Computational design of GeC4 and SnC4 monolayers as high-capacity fast-kinetics anodes for sodium-ion batteries

Abstract

The development of high-capacity anode materials with rapid ion transport kinetics remains a critical challenge for sodium-ion batteries (SIBs). Herein, density functional theory calculations are employed to design and evaluate two-dimensional (2D) GeC₄ and SnC₄ monolayers as potential SIB anodes.
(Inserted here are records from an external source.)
-- ==== Sys2Proof/Machine/Report.lean ====
section
/-! DEFINITION. What every unit reports through: the circulation ledger's accounts (R489 to R492), the outbound mailbox (R56 to
R59), doorbell reads (R75, R76), completion records and job ends (R92 to R100, R231 to R234), error records and what an error
stops (R105 to R107, R551 to R559). Each is ONE shared operation that the commands call. -/

namespace Sys2Proof.Machine

/-! ### Accounts (chapter 15) -/

def Account.zero (client : Nat) : Account := ⟨client, 0, 0, 0, 0, 0, 0, 0, 0⟩

def Account.add (a b : Account) : Account :=
  { a with array := a.array + b.array, vector := a.vector + b.vector, decode := a.decode + b.decode,
           catalog := a.catalog + b.catalog, dram := a.dram + b.dram, pcie := a.pcie + b.pcie,
           refill := a.refill + b.refill, pages := a.pages + b.pages }

def Account.isZero (a : Account) : Bool := a = Account.zero a.client

/-- Add counts to a list of accounts kept in ascending client order (R486). -/
def addAccount (a : Account) : List Account → List Account
  | [] => [a]
  | b :: l =>
    if a.client = b.client then b.add a :: l
    else if a.client < b.client then a :: b :: l
    else b :: addAccount a l

/-- Counts of R489 for a client, made against the state in force when the interval began: in SERVICE as they are, in other
states only PAGES (R490). Nothing is counted while no interval runs (R485). -/
def State.charge (s : State) (a : Account) : State :=
  if s.regB rLdgCtrl 0 then
    let b := if s.ldg.intervalState = .service then a else { Account.zero a.client with pages := a.pages }
    if b.isZero then s else s.onLdg fun l => { l with accounts := addAccount b l.accounts }
  else s

/-- A wait or pre-emption of R490 for a client: queue-wait cycles and pre-emptions, counted outside SERVICE only. -/
def State.chargeWait (s : State) (client cycles preempted : Nat) : State :=
  if s.regB rLdgCtrl 0 && s.ldg.intervalState ≠ .service then
    s.onLdg fun l =>
      { l with accounts := addAccount { Account.zero client with array := cycles, vector := preempted } l.accounts }
  else s

def State.chargeArray (s : State) (c n : Nat) : State := s.charge { Account.zero c with array := n }
def State.chargeVector (s : State) (c n : Nat) : State := s.charge { Account.zero c with vector := n }
def State.chargeDram (s : State) (c n : Nat) : State := s.charge { Account.zero c with dram := n }
/-- Bytes moved to or from the host for a client: over PCIe, or in embedded mode to and from device DRAM (R489, R60). -/
def State.chargePcie (s : State) (c n : Nat) : State :=
  if s.emb then s.chargeDram c n else s.charge { Account.zero c with pcie := n }

/-- Energy coefficient `k` in pJ (R493). -/
def State.coef (s : State) (k : Nat) : Nat := s.regF (rLdgCoef k) 0 16

/-- Work on behalf of no job: `n` units of count `k`, whose energy goes to LDG_DEVICE_UJ (R492). -/
def State.unattributed (s : State) (k n : Nat) : State :=
  s.onLdg fun l => { l with devicePj := l.devicePj + n * s.coef k }

/-- Bytes moved to or from the host on behalf of no job: over PCIe, or in device DRAM in embedded mode (R492, R60). -/
def State.unattributedHost (s : State) (n : Nat) : State := s.unattributed (if s.emb then 4 else 5) n

/-! ### The outbound mailbox (R56 to R59) -/

def mboxBytes (type seq : Nat) (payload : Bytes) : Bytes :=
  toLe 1 type ++ [0] ++ toLe 2 payload.length ++ toLe 4 seq ++ payload

/-- The payload of a message; an ERROR_RECORD carries its record, with PHASE 1 (DESIGN CHOICE, assumption 8). -/
def MboxMsg.body (m : MboxMsg) : Bytes :=
  match m.err with
  | some r => errRecBytes true r
  | none => m.payload

/-- Write a message into the free outbound mailbox; a message Penuo originates takes the next SEQ now (R56). -/
def Mgt.writeOut (g : Mgt) (m : MboxMsg) : Mgt :=
  match m.seq with
  | some q => { g with outbox := some (mboxBytes m.type q m.body) }
  | none =>
    { g with
      outbox := some (mboxBytes m.type g.origSeq m.body)
      origSeq := (g.origSeq + 1) % 2 ^ 32 }

/-- Bytes or-ed with each other, for the bitmaps of merged COMPLETION_NOTICEs. -/
def orBytes (a b : Bytes) : Bytes := List.zipWith (· ||| ·) a b

/-- Hold a message behind the mailbox, merging and replacing as R59 lays down. -/
def holdMsg (m : MboxMsg) (held : List MboxMsg) : List MboxMsg :=
  if m.type = mtCompletion then
    match held.getLast? with
    | some p =>
      if p.type = mtCompletion then held.dropLast ++ [{ p with payload := orBytes p.payload m.payload }]
      else held ++ [m]
    | none => held ++ [m]
  else if m.type = mtLedger && held.any (·.type = mtLedger) then
    updFirst (·.type = mtLedger) (fun p => { p with payload := m.payload }) held
  else held ++ [m]

/-- Post an outbound message: into the mailbox when it is free, else held behind it. -/
def State.post (s : State) (m : MboxMsg) : State :=
  s.onMgt fun g =>
    match g.outbox with
    | none => g.writeOut m
    | some _ => { g with held := holdMsg m g.held }

/-! ### Doorbells (R69 to R76) -/

def recOf : RingId → Nat
  | .sq n => n
  | .cq n => 64 + n
  | .err => 128
  | .ldg => 129

def ringOf (rec : Nat) : Option RingId :=
  if rec < 64 then some (.sq rec)
  else if rec < 128 then some (.cq (rec - 64))
  else if rec = 128 then some .err
  else if rec = 129 then some .ldg
  else none

/-- The control register of a ring. -/
def ringCtrl : RingId → Nat
  | .sq n => rRingSqCtrl n
  | .cq n => rRingCqCtrl n
  | .err => rRingErrCtrl
  | .ldg => rRingLdgCtrl

def ringValid : RingId → Bool
  | .sq n => n < 64
  | .cq n => n < 64
  | _ => true

/-- The base address of a ring. -/
def State.ringBase (s : State) : RingId → Nat
  | .sq n => s.regPair (rRingSqBaseLo n) (rRingSqBaseHi n)
  | .cq n => s.regPair (rRingCqBaseLo n) (rRingCqBaseHi n)
  | .err => s.regPair rRingErrBaseLo rRingErrBaseHi
  | .ldg => s.regPair rRingLdgBaseLo rRingLdgBaseHi

def State.ringEn (s : State) (r : RingId) : Bool := s.regB (ringCtrl r) 0

/-- Entries of a ring: 2^LOG2_SIZE. -/
def State.entries (s : State) (r : RingId) : Nat := 2 ^ s.regF (ringCtrl r) 1 4

def SqRing.empty : SqRing := ⟨0, 0, false, false, false, []⟩
def ProdRing.empty : ProdRing := ⟨0, 0, false, false, false⟩
def CqRing.empty : CqRing := ⟨ProdRing.empty, []⟩

def State.sq (s : State) (n : Nat) : SqRing := s.rings.sqs.getD n SqRing.empty
def State.cq (s : State) (n : Nat) : CqRing := s.rings.cqs.getD n CqRing.empty

def State.onSq (s : State) (n : Nat) (f : SqRing → SqRing) : State :=
  s.onRings fun r => { r with sqs := r.sqs.modify n f }

def State.onCq (s : State) (n : Nat) (f : CqRing → CqRing) : State :=
  s.onRings fun r => { r with cqs := r.cqs.modify n f }

/-- The produced ring of an id; a submission ring has none. -/
def State.prod (s : State) : RingId → ProdRing
  | .sq _ => ProdRing.empty
  | .cq n => (s.cq n).ring
  | .err => s.rings.errRing
  | .ldg => s.rings.ldgRing

def State.onProd (s : State) (r : RingId) (f : ProdRing → ProdRing) : State :=
  match r with
  | .sq _ => s
  | .cq n => s.onCq n fun c => { c with ring := f c.ring }
  | .err => s.onRings fun g => { g with errRing := f g.errRing }
  | .ldg => s.onRings fun g => { g with ldgRing := f g.ldgRing }

/-- The modulus of a ring's free-running counts (R72). -/
def State.countMod (s : State) (r : RingId) : Nat := 2 ^ 16 * s.entries r

/-- (a − b) modulo the ring's count modulus. -/
def modSub (m a b : Nat) : Nat := (a % m + m - b % m) % m

/-- Pending descriptors of a submission ring (R72). -/
def State.pendingDescs (s : State) (n : Nat) : Nat := modSub (s.countMod (.sq n)) (s.sq n).host (s.sq n).own

/-- Occupied entries of a produced ring (R72). -/
def State.occupied (s : State) (r : RingId) : Nat := modSub (s.countMod r) (s.prod r).own (s.prod r).host

/-- Issue a doorbell read, or note one more while one is in flight (R75, R76). -/
def State.readDoorbell (s : State) (r : RingId) : State :=
  match r with
  | .sq n =>
    if (s.sq n).reading then s.onSq n fun q => { q with again := true }
    else (s.onSq n fun q => { q with reading := true }).emit (.doorbellRead (recOf r))
  | _ =>
    if (s.prod r).reading then s.onProd r fun q => { q with again := true }
    else (s.onProd r fun q => { q with reading := true }).emit (.doorbellRead (recOf r))

def allSqs : List RingId := (List.range 64).map .sq
def allProds : List RingId := (List.range 64).map .cq ++ [.err, .ldg]

/-- Doorbell reads of every enabled submission ring. -/
def State.readAllSqs (s : State) : State :=
  (allSqs.filter s.ringEn).foldl State.readDoorbell s

/-- Doorbell reads of every produced ring last found full (R75). -/
def State.readFullProds (s : State) : State :=
  (allProds.filter fun r => s.ringEn r && (s.prod r).full).foldl State.readDoorbell s

/-- Doorbell reads of every enabled ring, on entry into SERVICE (R75). -/
def State.readAllRings (s : State) : State :=
  ((allSqs ++ allProds).filter s.ringEn).foldl State.readDoorbell s
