-- ==== Sys2Proof/Machine/Ledger.lean ====
section
/-! DEFINITION. The circulation ledger's intervals, records and slow events (chapter 15, R108, R109). -/

namespace Sys2Proof.Machine

/-- E of R493 in pJ over an account's counts, without the carry. -/
def State.energyPj (s : State) (a : Account) : Nat :=
  a.array * s.coef 0 + a.vector * s.coef 1 + a.decode * s.coef 2 + a.catalog * s.coef 3 + a.dram * s.coef 4 +
    a.pcie * s.coef 5 + a.refill * s.coef 6

/-- The carry of a client's account (R493). -/
def State.carry (s : State) (client : Nat) : Nat :=
  ((s.ldg.carries.find? (·.1 = client)).map (·.2)).getD 0

def State.setCarry (s : State) (client v : Nat) : State :=
  s.onLdg fun l => { l with carries := (l.carries.filter (·.1 ≠ client)) ++ [(client, v)] }

/-- The ledger ring cannot take a record now (R109). -/
def State.ldgBlocked (s : State) : Bool :=
  !s.ringEn .ldg || s.ldg.held ≠ [] || decide (s.occupied .ldg ≥ s.entries .ldg)

/-- Write one ledger record (R68, R98), send its interrupt, and in embedded mode post a LEDGER_NOTICE with the new tail. -/
def State.writeLdg (s : State) (h : HeldAccount) : State :=
  let own := (s.prod .ldg).own
  let a := s.ringBase .ldg + (own % s.entries .ldg) * 64
  let s1 := s.hostWrite a (ldgRecBytes (s.phase .ldg) h) false
  let s2 := s1.onProd .ldg fun p => { p with own := (own + 1) % s.countMod .ldg }
  let s3 := (s2.mgtInt 2).unattributedHost 64
  if s3.emb then s3.post ⟨mtLedger, none, toLe 4 ((own + 1) % s.entries .ldg), none⟩
  else if s3.regB rRingLdgCtrl 11 then s3.msix (s3.regF rRingLdgCtrl 5 6)
  else s3

/-- Merge an account into the one held for its client and state, or hold it (R109). -/
def holdAccount (h : HeldAccount) : List HeldAccount → List HeldAccount
  | [] => [{ h with merged := true }]
  | k :: l =>
    if k.acct.client = h.acct.client && k.state = h.state then
      { k with energy := k.energy + h.energy, acct := k.acct.add h.acct } :: l
    else k :: holdAccount h l

/-- Hand a closed account to the ring: written, or held (R109). -/
def State.issueAccount (s : State) (h : HeldAccount) : State :=
  if s.ldgBlocked then
    (s.onProd .ldg fun p => { p with full := decide (s.occupied .ldg ≥ s.entries .ldg) }).onLdg fun l =>
      { l with held := holdAccount h l.held }
  else s.writeLdg h

/-- One account's record at the close of an interval (R486, R493). -/
def State.closeAccount (s : State) (a : Account) : State :=
  let billable := s.ldg.intervalState = .service
  let e := if billable then s.energyPj a + s.carry a.client else 0
  let s := if billable then s.setCarry a.client (e % 10 ^ 6) else s
  s.issueAccount
    { state := s.ldg.intervalState.code, interval := s.regF rLdgInterval 0 32, merged := false, energy := e / 10 ^ 6,
      acct := a }

/-- Close the open interval: one record per client with a count, in ascending client order; the counts restart at 0 (R486). -/
def State.closeInterval (s : State) : State :=
  let accts := s.ldg.accounts
  let s := (accts.filter (!·.isZero)).foldl State.closeAccount s
  s.onLdg fun l => { l with accounts := [] }

/-- AO cycles of an interval that begins now: 2^INTERVAL_LOG2, a value outside 8 to 13 being treated as 13 (R485, R488). -/
def State.intervalLen (s : State) : Nat :=
  let n := s.regF rLdgCtrl 1 4
  2 ^ (if 8 ≤ n && n ≤ 13 then n else 13)

/-- Interval `n` begins, against the state now in force and with the length now asked for (R485, R503). -/
def State.beginInterval (s : State) (n : Nat) : State :=
  (s.setRegF rLdgInterval 0 32 n).onLdg fun l =>
    { l with accounts := [], intervalState := s.dev.state, openedAt := s.aoTime, length := s.intervalLen }

/-- The next interval begins with the next number (R485). -/
def State.openInterval (s : State) : State := s.beginInterval (s.regF rLdgInterval 0 32 + 1)

/-- Write held accounts while the ring has room (R109); a ring found full is noted (R75). -/
def State.flushLdg : Nat → State → State
  | 0, s => s
  | fuel + 1, s =>
    match s.ldg.held with
    | [] => s.onProd .ldg fun p => { p with full := false }
    | h :: rest =>
      if !s.ringEn .ldg then s
      else if s.occupied .ldg ≥ s.entries .ldg then s.onProd .ldg fun p => { p with full := true }
      else State.flushLdg fuel ((s.onLdg fun l => { l with held := rest }).writeLdg h)

/-- LEDGER_INTERVAL_CLOSE: the open interval ends, its length after it began (R485, R486, R488). None runs in STANDBY (R487). -/
def State.ledgerIntervalClose (s : State) : State :=
  if s.regB rLdgCtrl 0 && s.dev.state ≠ .standby then
    ({ s with aoTime := max s.aoTime (s.ldg.openedAt + s.ldg.length) }).closeInterval.openInterval
  else s

/-- LEDGER_ENABLE: a write that sets EN starts interval 0, or is refused while the ledger ring is not enabled (R485, R503). -/
def State.ledgerEnable (s : State) (v : Word) : State :=
  if !wbit v 0 then s
  else if s.regB rLdgCtrl 0 then s.writeWord rLdgCtrl v
  else if !s.ringEn .ldg then s.flag rLdgCtrl 5
  else (s.writeWord rLdgCtrl v).beginInterval 0

/-- LEDGER_DISABLE: a write that clears EN closes the open interval early (R487). -/
def State.ledgerDisable (s : State) (v : Word) : State :=
  if wbit v 0 then s
  else if s.regB rLdgCtrl 0 then (s.closeInterval).writeWord rLdgCtrl v
  else s.writeWord rLdgCtrl v

/-- LDG_SLOW_POP: remove the oldest slow event (R497). -/
def State.slowPop (s : State) : State := s.onLdg fun l => { l with slow := l.slow.drop 1 }

/-- The energy of unattributed work in µJ (R492). -/
def State.deviceUj (s : State) : Nat := s.ldg.devicePj / 10 ^ 6

/-- LDG_DEVICE_UJ_LO_READ: the low word is returned and the high word latched (R593). -/
def State.deviceUjRead (s : State) : State :=
  let uj := s.deviceUj % 2 ^ 64
  (s.onLdg fun l => { l with latchedHi := uj / 2 ^ 32 }).emit (.bar0Data (BitVec.ofNat 32 uj))

/-- A slow event after a completed run of a job (R496, R497). -/
def State.slowCheck (s : State) (slot : Nat) : State :=
  match s.job? slot with
  | none => s
  | some j =>
    let th := s.regF rLdgSlowCtrl 0 16
    let ratio := if j.sumS = 0 then 0 else 256 * j.sumM / j.sumS
    if th ≠ 0 && decide (ratio ≥ th) && decide (j.runs ≥ s.regF rLdgSlowCtrl 16 4) && !j.slowRaised then
      let s := s.onJob slot fun j => { j with slowRaised := true }
      if s.ldg.slow.length ≥ 16 then s.flag rLdgSlowInfo 28
      else
        let s := s.onLdg fun l => { l with slow := l.slow ++ [⟨min ratio 0xFFFF, j.sq, j.tag⟩] }
        if s.regB rLdgSlowCtrl 26 then s.msix (s.regF rLdgSlowCtrl 20 6) else s
    else s

end Sys2Proof.Machine
end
Phonon dispersion and ab initio molecular dynamics simulations confirm dynamic and thermal stability at 300 K. These heteroatom-integrated carbon monolayers exhibit theoretical specific capacities of 944 mAh g⁻¹ (GeC₄) and 683 mAh g⁻¹ (SnC₄), substantially surpassing those of experimental Ge/C (160 mAh g⁻¹ after 700 cycles) and Sn/C (∼300 mAh g⁻¹) composites. Na⁺ binding energies of −1.28 eV (GeC₄) and −1.21 eV (SnC₄) at pentagonal ring sites, combined with diffusion barriers as low as 0.18 eV (GeC₄) and 0.20 eV (SnC₄), indicate favorable thermodynamics and kinetics for reversible sodiation. Electronic structure analysis reveals preserved metallic character across all Na⁺ loadings, ensuring electronic conductivity. Average open-circuit voltages of 0.10 V (GeC₄) and 0.04 V (SnC₄) versus Na/Na⁺ position these materials as low-voltage, high-power anode candidates. Notably, minimal in-plane lattice expansion (2.32% for GeC₄ and 2.38% for SnC₄) at full Na loading further underscores the exceptional structural stability of these 2D frameworks during electrochemical cycling.